- Consensus secondary structure of cyclic di-GMP-II riboswitches

Identifiers
- Symbol: c-di-GMP-II
- Rfam: RF01786

Other data
- RNA type: Riboswitch
- Domain(s): Clostridia, Deinococcus
- PDB structures: PDBe

= Cyclic di-GMP-II riboswitch =

Cyclic di-GMP-II riboswitches (also c-di-GMP-II riboswitches) form a class of riboswitches that specifically bind cyclic di-GMP, a second messenger used in multiple bacterial processes such as virulence, motility and biofilm formation. Cyclic di-GMP II riboswitches are structurally unrelated to cyclic di-GMP-I riboswitches, though they have the same function.

Cyclic di-GMP-II riboswitches were discovered by bioinformatics, and are common in species within the class Clostridia and the genus Deinococcus. They are also found in some other bacterial lineages. There is significant overlap between species that use cyclic di-GMP-I and cyclic di-GMP-II riboswitches, as both riboswitch classes are common in Clostridia.
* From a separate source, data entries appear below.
-- ==== Sys2Proof/Machine/Params.lean ====
section
/-! DEFINITION. The fixed constants of R10, each literal once (R5: they are unaudited). Every width, length and default of the model is one of these names or is computed from one. -/

namespace Sys2Proof.Config

/-- `W` of R10: bits of a ChannelWord, one per channel. -/
abbrev channelWidth : Nat := 8

/-- `IDXW` of R10: bits of the buffer index. -/
abbrev indexWidth : Nat := 8

/-- `N` of R10: entries of the capture buffer; the index wraps modulo `N` (R31), so `N` is what its width counts. -/
abbrev bufferEntries : Nat := 2 ^ indexWidth

/-- `ARGB` of R10: argument bytes of a long frame. -/
abbrev argBytes : Nat := 4

/-- Bits of the argument: eight for each of its bytes (R91). -/
abbrev argWidth : Nat := 8 * argBytes

/-- `CW` of R10: bits of a rate counter. -/
abbrev counterWidth : Nat := 32

/-- `IDLEN` of R10: bytes of the QUERY_ID response. -/
def idLength : Nat := 4

/-- `METALEN` of R10: bytes of the GET_METADATA response. -/
def metadataLength : Nat := 37

/-- `TAILN` of R10: entries in the telemetry tail. -/
def tailEntries : Nat := 5

/-- `PERIOD_TICKS` of R10: telemetry ticks per counter reset. -/
def periodTicks : Nat := 5

/-- `ENABLE_DEFAULT` of R10. -/
def enableDefault : BitVec channelWidth := 0xFF#channelWidth

/-- `INVERT_DEFAULT` of R10. -/
def invertDefault : BitVec channelWidth := 0x00#channelWidth

/-- `TICK_MS` of R10: nominal tick interval; timing only, no rule reads it (R299). -/
def tickMs : Nat := 200

/-- The period between counter resets, nominally 1 s (R17 "period"); timing only, no rule reads it. -/
def periodMs : Nat := periodTicks * tickMs

/-- The default R11 takes for the open parameter `RESET_CLEARS_CAPTURE`, as 90_conflicts.md C1 decides (log entry 2). -/
def resetClearsCaptureDefault : Bool := false

end Sys2Proof.Config
end

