-- ==== Sys2Proof/Word.lean ====
section
/-! DEFINITION. The word types of the capture core: every value of the spec is an unsigned bit vector (R14), bit 0 the least significant (R13). The widths are the constants of R10 (Machine/Params.lean). -/

namespace Sys2Proof

/-- One byte of a stream: an opcode, an argument byte, a byte of a response (R14 `u8`). -/
abbrev Byte := BitVec 8

/-- A ChannelWord, and a mask with one bit per channel: bit i belongs to channel i (R13, R17, R34, R35). -/
abbrev ChannelWord := BitVec Config.channelWidth

/-- An index into the capture buffer; its arithmetic wraps (R31). -/
abbrev Index := BitVec Config.indexWidth

/-- The argument of a long frame (R91, R93). -/
abbrev Word := BitVec Config.argWidth

/-- A rate counter; its increment wraps (R37, R38). -/
abbrev Count := BitVec Config.counterWidth

end Sys2Proof
end

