-- ==== Sys2Proof/Machine/FilterConfig.lean ====
section
/-! DEFINITION. The filter configuration commands: TRIGGER_MASK and TRIGGER_VALUES. Neither re-filters a stored entry. -/

namespace Sys2Proof.Machine

open Sys2Proof

/-- TRIGGER_MASK a (R174): the top byte of the argument becomes ENABLE_MASK. -/
def execTriggerMask (a : Word) (s : State) : Host.Outcome State Fault Refusal :=
  .next { s with enableMask := maskOperand a }

/-- TRIGGER_VALUES a (R175): the top byte of the argument becomes INVERT_MASK. -/
def execTriggerValues (a : Word) (s : State) : Host.Outcome State Fault Refusal :=
  .next { s with invertMask := maskOperand a }

end Sys2Proof.Machine
end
In Clostridioides difficile (bacteria) strains, a cyclic di-GMP-II riboswitch is found adjacent to a group I catalytic intron. Group I introns are ribozymes that catalyze the splicing of the RNA molecule in which they are embedded. In the riboswitch-associated case, the outcome of the splicing reaction catalyzed by the intron is controlled by the riboswitch in response to cyclic di-GMP levels. The splicing reaction is also regulated in vitro by levels of guanosine triphosphate, since group I introns require a guanosine derivative for their activity.

Group I introns function as part of selfish elements, where they reduce the likelihood that the element will negatively impact the fitness of the host by interrupting a protein-coding gene. However, the group I intron associated with a cyclic di-GMP-II riboswitch is not selfish since it seems to perform a useful function for the cell. They also show that natural cells use allosteric ribozymes to regulate gene expression, a mechanism commonly used in engineered aptamers but not previously observed in nature.

Cyclic di-GMP-II riboswitches are a pseudoknotted structure. Most of these riboswitches conserve a kink turn structural motif that permits a bend in the relevant stem, presumably facilitating the pseudoknot. Several nucleotide positions are highly conserved, with many around the terminal loops involved in the pseudoknot interaction.